4. Engaging the audience more actively: A pure monologue can become static. The dialogic form creates dramatic dynamism — questions, evasions, confrontations, and revelations — that keeps the audience engaged and intellectually active.

5. Philosophical resonance: The dialogue between Manjula and her Image echoes the classical philosophical tradition of dialogue as a method of arriving at truth (as in Plato's dialogues). The Image, like Socrates, asks uncomfortable questions that the interlocutor would rather avoid.

Conclusion: The play turns dialogic because truth cannot emerge from a monologue alone. The dialogue with the Image is the mechanism through which the play's deeper meanings — about self-deception, cultural identity, and guilt — are revealed.
3What is the posture the celebrity adopts when the camera is on and when it is off?Show solution
Given/Context: The play is set during a TV interview, and Manjula is conscious of being on camera. The contrast between her on-camera and off-camera behaviour is a key element of the play's satire.

When the camera is ON:
- Manjula is poised, articulate, and carefully composed. She speaks with warmth, apparent sincerity, and emotional depth.
- She presents herself as a loving sister, a humble artist, and a grateful success story.
- Her answers are measured and designed to elicit sympathy and admiration from the audience.
- She performs grief for her sister, modesty about her success, and authenticity about her literary journey — all of which are, to varying degrees, constructed.
- She is the consummate celebrity: aware of the camera, aware of her image, and in full control of her narrative.

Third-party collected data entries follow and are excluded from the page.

-- ==== Sys2Proof/Machine/Endpoint.lean ====
section
/-! DEFINITION. The host endpoint (chapter 15): configuration space, error reporting, MSI-X, read tags, link loss, power management and
function-level resets. -/

namespace Sys2Proof.Machine

/-! ### Configuration space (R655 to R658) -/

/-- The value a writable configuration dword holds after reset. -/
def cfgReset (fn off : Nat) : Nat :=
  match off with
  | 0x78 => devCtlReset
  | 0x0A0 => if fn = 0 then 6 else 0
  | 0x108 => 0x00400000
  | 0x10C => 0x00462010
  | 0x114 => 0x00006000
  | _ => 0

/-- The bits of a configuration dword that software writes. -/
def cfgRw (fn off : Nat) : Nat :=
  match off with
  | 0x04 => 0x00000546
  | 0x0C | 0x3C => 0x000000FF
  | 0x10 => if fn = 0 then 0xFC000000 else 0xFFF00000
  | 0x14 => 0xFFFFFFFF
  | 0x18 => if fn = 0 then 0 else 0xFFFFE000
  | 0x1C => if fn = 0 then 0xFFFFFFE0 else 0xFFFFFFFF
  | 0x20 => if fn = 0 then 0xFFFF0000 else 0
  | 0x24 => if fn = 0 then 0xFFFFFFFF else 0
  | 0x50 => 0xC0000000
  | 0x78 => 0x000079FF
  | 0x80 => 0x000001CB
  | 0x98 => if fn = 0 then 0x0000340F else 0
  | 0x0A0 => if fn = 0 then 0x0000000F else 0
  | 0x108 | 0x10C => 0x00577010
  | 0x114 => 0x000071C1
  | 0x348 => if fn = 0 then 0xE3FFFF0F else 0
  | 0x34C => if fn = 0 then 0x000000FB else 0
  | 0x364 => if fn = 0 then 0x1FFF1FFF else 0
  | _ => 0

/-- The bits of a configuration dword that a write of 1 clears. -/
def cfgW1c (off : Nat) : Nat :=
  match off with
  | 0x04 => 0xC0000000
  | 0x78 => 0x000F0000
  | 0x104 => 0x00577010
  | 0x110 => 0x000071C1
  | _ => 0

/-- Configuration dwords both functions fix alike (Tables 15.1 to 15.3). -/
def cfgBoth (off : Nat) : Nat :=
  match off with
  | 0x04 => 0x00100000
  | 0x0C => 0x00800000
  | 0x34 => 0x00000040
  | 0x70 => 0x80020010
  | 0x74 => 0x10008022
  | 0x7C => 0x00460906
  | 0x9C => 0x0000007E
  | 0x100 => 0x14820001
  | _ => 0

/-- Configuration dwords of PF0 alone. -/
def cfgPf0 (off : Nat) : Nat :=
  match off with
  | 0x00 => 0x0F161F3E
  | 0x08 => 0x118000C0
  | 0x10 | 0x20 => 0x4
  | 0x18 => 0xC
  | 0x2C => 0x00011F3E
  | 0x3C => 0x100
  | 0x40 => 0x00035001
  | 0x44 => 0x8
  | 0x50 => 0x07FF7011
  | 0x54 => 0x00000004
  | 0x58 => 0x00008004
  | 0x94 => 0x30030803
  | 0x148 => 0x16010003
  | 0x160 => 0x1A010019
  | 0x1A0 => 0x1B010025
  | 0x1A4 => 0x80000001
  | 0x1B0 => 0x20010026
  | 0x200 => 0x2401002A
  | 0x240 => 0x28010031
  | 0x280 => 0x30010027
  | 0x300 => 0x34010032
  | 0x340 => 0x3601001E
  | 0x344 => 0x00310A1F
  | 0x360 => 0x00010018
  | _ => 0

/-- Configuration dwords of PF1 alone. -/
def cfgPf1 (off : Nat) : Nat :=
  match off with
  | 0x00 => 0x0F171F3E
  | 0x08 => 0x088000C0
  | 0x10 | 0x18 => 0x4
  | 0x2C => 0x00021F3E
  | 0x3C => 0x200
  | 0x40 => 0xC0035001
  | 0x44 => 0x8
  | 0x50 => 0x003F7011
  | 0x54 => 0x00000002
  | 0x58 => 0x00001002
  | 0x94 => 0x10010000
  | 0x148 => 0x00010003
  | _ => 0

def cfgFixed (fn off : Nat) : Nat := cfgBoth off + (if fn = 0 then cfgPf0 off else cfgPf1 off)

/-- A configuration dword as stored. -/
def Func.dword (f : Func) (fn off : Nat) : Nat := f.cfg off (cfgReset fn off)

def Func.setDword (f : Func) (fn off v : Nat) : Func := { f with regs := Tab.set (cfgReset fn off) f.regs off v }

def Func.msixOn (f : Func) : Bool := f.cfg cfgMsix / 2 ^ 31 % 2 == 1

def Func.msixMasked (f : Func) : Bool := f.cfg cfgMsix / 2 ^ 30 % 2 == 1

/-- Whether the function may assert its INTx pin (R665). -/
def Func.intx (f : Func) : Bool := !f.msixOn && f.cfg cfgCommand / 1024 % 2 == 0

def Func.memOn (f : Func) : Bool := f.cfg cfgCommand / 2 % 2 == 1

/-- Whether a function asserts its INTx pin (R665, R670). -/
def State.intPin (s : State) (fn : Nat) : Bool :=
  (s.func fn).intx && (if fn = 0 then s.rd .HIRQ_INTX_CAUSE != 0 else s.host.intb)

/-- The bits of a configuration dword that show something else of the machine. -/
def State.cfgLive (s : State) (fn off : Nat) : Nat :=
  match off with
  | 0x04 => b2n (s.intPin fn) * 2 ^ 19
  | 0x44 => (if (s.func fn).d3hot then 3 else 0) + (if fn = 1 then b2n s.ret.pmeEn * 2 ^ 8 + b2n s.ret.pmeStatus * 2 ^ 15 else 0)
  | 0x78 => if fn = 0 then b2n (s.host.tags.any fun t => !t.quar) * 2 ^ 21 else 0
  | 0x80 => s.host.speed % 16 * 2 ^ 16 + s.host.width % 64 * 2 ^ 20
  | 0x14C => s.serial % 2 ^ 32
  | 0x150 => s.serial / 2 ^ 32
  | _ => 0

/-- A configuration dword as it reads. -/
def State.cfgRead (s : State) (fn off : Nat) : Nat := (s.func fn).dword fn off + cfgFixed fn off + s.cfgLive fn off

/-! ### Error reporting (R687 to R689) -/

/-- Bits of the Uncorrectable Error Status register. -/
def uePoison : Nat := 12
def ueTimeout : Nat := 14
def ueUnexpected : Nat := 16
def ueUr : Nat := 20

/-- The state with bits of a configuration dword set. -/
def State.cfgOr (s : State) (fn off v : Nat) : State :=
  s.setFunc fn ((s.func fn).setDword fn off ((s.func fn).dword fn off ||| v))

/-- The Header Log takes a header this model does not carry: free values (R689). -/
def State.logHeader (s : State) (fn : Nat) : State :=
  (List.range 4).foldl (fun a k =>
    let w := a.fresh
    w.2.setFunc fn ((w.2.func fn).setDword fn (0x11C + 4 * k) (w.1.toNat % 2 ^ 32))) s

/-- An uncorrectable error of function `fn` (R687 to R689); `adv`: it is advisory while its severity is Non-Fatal (R688). -/
def State.ueLog (s : State) (fn b : Nat) (adv : Bool) : State :=
  let f := s.func fn
  let on := fun off i => f.dword fn off / 2 ^ i % 2 == 1
  let fatal := on 0x10C b
  let masked := on 0x108 b
  let serr := on 0x04 8
  let advisory := adv && !fatal
  let ur := b != ueUr || on 0x78 3
  let s1 := if masked || f.dword fn 0x104 / 2 ^ (f.dword fn 0x118 % 32) % 2 == 1 then s
    else (s.setFunc fn (f.setDword fn 0x118 b)).logHeader fn
  let s2 := (s1.cfgOr fn 0x104 (2 ^ b)).cfgOr fn 0x78
    ((if advisory then 2 ^ 16 else if fatal then 2 ^ 18 else 2 ^ 17) + (if b = ueUr then 2 ^ 19 else 0))
  let s3 := if b = uePoison then s2.cfgOr fn 0x04 (2 ^ 31) else s2
  let s4 :=
    if advisory then
      let t := s3.cfgOr fn 0x110 (2 ^ 13)
      if masked || on 0x114 13 || !on 0x78 0 || !ur then t else t.emit (.pcieMessage 1 fn)
    else if masked || !ur then s3
    else if fatal then (if on 0x78 2 || serr then s3.emit (.pcieMessage 3 fn) else s3)
    else if on 0x78 1 || serr then s3.emit (.pcieMessage 2 fn)
    else s3
  s4.alarm 0x28 (field 0 1 fn ||| field 8 5 b)

/-- A request is an Unsupported Request (Table 15.6): a posted one is discarded, any other completed so; UR_SENT is PF0's. -/
def State.unsupported (s : State) (fn : Nat) (posted : Bool) : State :=
  let s1 := s.ueLog fn ueUr (!posted)
  if posted then s1
  else
    let s2 := s1.emit (.completion fn 1 [] false)
    if fn = 0 then s2.inc F.HOST_COUNT2_UR_SENT else s2

/-! ### Interrupts (R35 to R38, R665 to R671) -/

/-- Slots a class has in a window (Table 1.10). -/
def MsgClass.slots : MsgClass → Nat
  | .ring => 160 | .yard => 16 | .trough => 48 | .device => 8 | .shared => 18

/-- Slots used of a class. -/
def State.slotsOf (s : State) (c : MsgClass) : Nat := (s.host.slots.filter (· == c)).length

/-- The slot a PF0 message of class `c` takes in the window, if any is left: its class's, or a shared one. -/
def State.slotFor (s : State) (c : MsgClass) : Option MsgClass :=
  if s.slotsOf c < c.slots then some c
  else if s.slotsOf .shared < MsgClass.shared.slots then some .shared
  else none

/-- Whether function `fn` may send a message at all. -/
def State.maySend (s : State) (fn : Nat) : Bool :=
  let f := s.func fn
  s.host.linkUp && f.master && !f.d3hot && !f.inFlr

/-- The coalescing interval of a PF0 vector, in ticks (R698). -/
def State.coalesce (s : State) (v : Nat) : Nat :=
  let n := bits (s.rd .HIRQ_COALESCE (v / 8)) (8 * (v % 8)) 6
  if n = 63 then 4000 else 64 * n

def State.dropMsg (s : State) (m : Msg) : State := { s with host := { s.host with msgs := s.host.msgs.erase m } }

/-- A message a function using INTx does not send (R665, R670). -/
def State.withhold (s : State) (m : Msg) : State :=
  if !(s.func m.fn).intx then s
  else if m.fn = 1 then { s with host := { s.host with intb := true } }
  else match m.cls with
    | .ring => s.put F.HIRQ_INTX_CAUSE_RING 0 1
    | .yard => s.put F.HIRQ_INTX_CAUSE_YARD 0 1
    | .trough => s.put F.HIRQ_INTX_CAUSE_TROUGH 0 1
    | .device => s.put F.HIRQ_INTX_CAUSE_DEVICE 0 1
    | .shared => s

def State.vec (s : State) (fn v : Nat) : Vec := Tab.get Vec.zero (s.func fn).vecs v

/-- A message leaves (R35 to R37). -/
def State.issueMsg (s : State) (m : Msg) : State :=
  let e := s.vec m.fn m.vector
  let out := Out.msix m.fn m.vector e.addr e.data
  if m.fn = 1 then
    if s.host.slots1.contains m.vector then s
    else
      let t := s.dropMsg m
      State.emit { t with host := { t.host with slots1 := t.host.slots1 ++ [m.vector], inL1 := false } } out
  else match s.slotFor m.cls with
    | none => s
    | some c =>
        let last := Tab.get 0 s.host.lastMsg m.vector
        let t := (if last = 0 then s else s.reach (last - 1 + s.coalesce m.vector)).dropMsg m
        State.emit { t with host := { t.host with
          slots := t.host.slots ++ [c], inL1 := false, lastMsg := Tab.set 0 t.host.lastMsg m.vector (t.now + 1) } } out

/-- A function's PBA bit is set or cleared. -/
def State.setPba (s : State) (fn v : Nat) (b : Bool) : State :=
  s.setFunc fn { s.func fn with pba := Tab.set false (s.func fn).pba v b }

/-- A message meets its function's enables and masks (R665, R666). In the HOLD of BOOT_NO_IMAGE PF1's message waits for them (R727). -/
def State.judgeMsg (s : State) (m : Msg) : State :=
  let f := s.func m.fn
  if !f.msixOn then (if m.fn = 1 ∧ s.noImage = true then s else (s.dropMsg m).withhold m)
  else if f.msixMasked || (s.vec m.fn m.vector).masked then (s.dropMsg m).setPba m.fn m.vector true
  else if s.maySend m.fn then s.issueMsg m
  else s

/-- MSIX_MESSAGE_ISSUE (R35 to R38, R665, R666): a waiting message of a vector. -/
def execMsixMessageIssue (fn : Fin 2) (vector : Fin 2048) (window : Bool) (s : State) : Result :=
  .next <|
    let s1 := if !window then s
      else if fn.val = 0 then { s with host := { s.host with slots := [] } } else { s with host := { s.host with slots1 := [] } }
    match s1.host.msgs.find? fun m => m.fn == fn.val && m.vector == vector.val with
    | none => s1
    | some m => s1.judgeMsg m

/-- A vector whose PBA bit is set and which nothing masks any more sends one message from the shared pool (R666). -/
def State.flushVec (s : State) (fn v : Nat) : State :=
  let f := s.func fn
  if Tab.get false f.pba v && f.msixOn && !f.msixMasked && !(s.vec fn v).masked then (s.setPba fn v false).sendVector fn v .shared
  else s

def State.flushPba (s : State) (fn : Nat) : State := (s.func fn).pba.foldl (fun a e => a.flushVec fn e.1) s

/-- A vector's table entry is written. -/
def State.setVec (s : State) (fn v : Nat) (e : Vec) : State :=
  (s.setFunc fn { s.func fn with vecs := Tab.set Vec.zero (s.func fn).vecs v e }).flushVec fn v

/-- MSIX_UNMASK (R666): software clears a vector's mask bit. PF1 has 64 vectors. -/
def execMsixUnmask (fn : Fin 2) (vector : Fin 2048) (s : State) : Result :=
  .next (if fn.val = 1 ∧ 64 ≤ vector.val then s else s.setVec fn.val vector.val { s.vec fn.val vector.val with masked := false })

/-- HIRQ_SOURCE_EVENT (R668): an event of yard consumer 376 + k. -/
def execHirqSourceEvent (k : Fin 16) (s : State) : Result :=
  .next <| match s.takeEvent (376 + k.val) with
    | none => s
    | some (t, s1) =>
        if !s1.isOn F.HIRQ_SRC_CFG_ENABLE k.val || bit (s1.rd .HIRQ_SRC_PENDING) k.val then s1
        else
          let s2 := (s1.wr .HIRQ_SRC_PENDING 0 (s1.rd .HIRQ_SRC_PENDING ||| 1#64 <<< k.val)).put F.HIRQ_SRC_TICK_TICK k.val t
          s2.sendVector 0 (s2.get F.HIRQ_SRC_CFG_VECTOR k.val) .yard

/-! ### Losing the host (R431, R436, R451, R672, R681) -/

/-- Placements in progress are cut. -/
def State.cutPlacements (s : State) : State :=
  (List.range 20).foldl (fun a n => a.modStall n fun x =>
    { x with frame := x.frame.map fun f => { f with prods := f.prods.map fun p => if p.host.isSome then { p with cut := true } else p } }) s

/-- PF0 may send no more: the sluice, placements in progress and pending buffers. -/
def State.hostLost (s : State) : State := (List.range 64).foldl (fun a c => a.destCancel c) s.sluiceLost.cutPlacements

/-- A change that may stop or restart PF0's requests (R451, R672). -/
def State.hostChange (s : State) (f : State → State) : State :=
  let t := f s
  if s.sluiceLive && !t.sluiceLive then t.hostLost
  else if !s.sluiceLive && t.sluiceLive then t.sluiceLinkUp
  else t

/-! ### Function-level resets (R684 to R686, Table 15.13) -/

/-- An agent's open packets are rewound and its holds released (R393). -/
def State.dropAgent (s : State) (who : Agent) : State :=
  s.troughs.foldl (fun a e =>
    let t := e.1
    let before := (a.trg t).vis
    let b := if (a.trg t).openBy == some who then ((a.rewind t true).afterOpen t).trgThresh t before else a
    if (b.trg t).holder == some who then b.loseHold t else b) s

/-- A function's configuration space, MSI-X table and PBA at their reset values, sticky fields apart. -/
def State.resetFunc (s : State) (fn : Nat) (flr : Bool) : State :=
  let f := s.func fn
  (s.setFunc fn { f.reset true with inFlr := flr, holdLo := f.holdLo, latchHi := f.latchHi, popData := f.popData })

When the camera is OFF (or when the Image confronts her):
- Manjula becomes defensive, irritable, and evasive. When the Image presses her on uncomfortable details — the timeline of her husband's departure, the nature of her relationship with her sister — she loses her composure.
- Her famous outburst — *"Who are you, for God's sake? What gives you the right to interrogate me like this?"* — reveals the anxiety and aggression beneath the polished surface.
- She is unwilling to engage honestly with questions that threaten her self-narrative.
- Significantly, after the outburst, she *suddenly becomes calm* — suggesting that she quickly reasserts control, perhaps aware that even this moment of vulnerability must be managed.

The significance of this contrast:
The contrast between the on-camera and off-camera Manjula is the play's central satirical point. It exposes the performative nature of celebrity and the gap between public image and private reality. The camera, which is supposed to reveal truth, is actually the instrument through which truth is most carefully concealed.

Conclusion: The celebrity's posture is one of controlled performance when observed and anxious defensiveness when genuinely challenged. The play suggests that the modern media celebrity is, above all, a skilled performer of a self that may bear little relation to the actual person.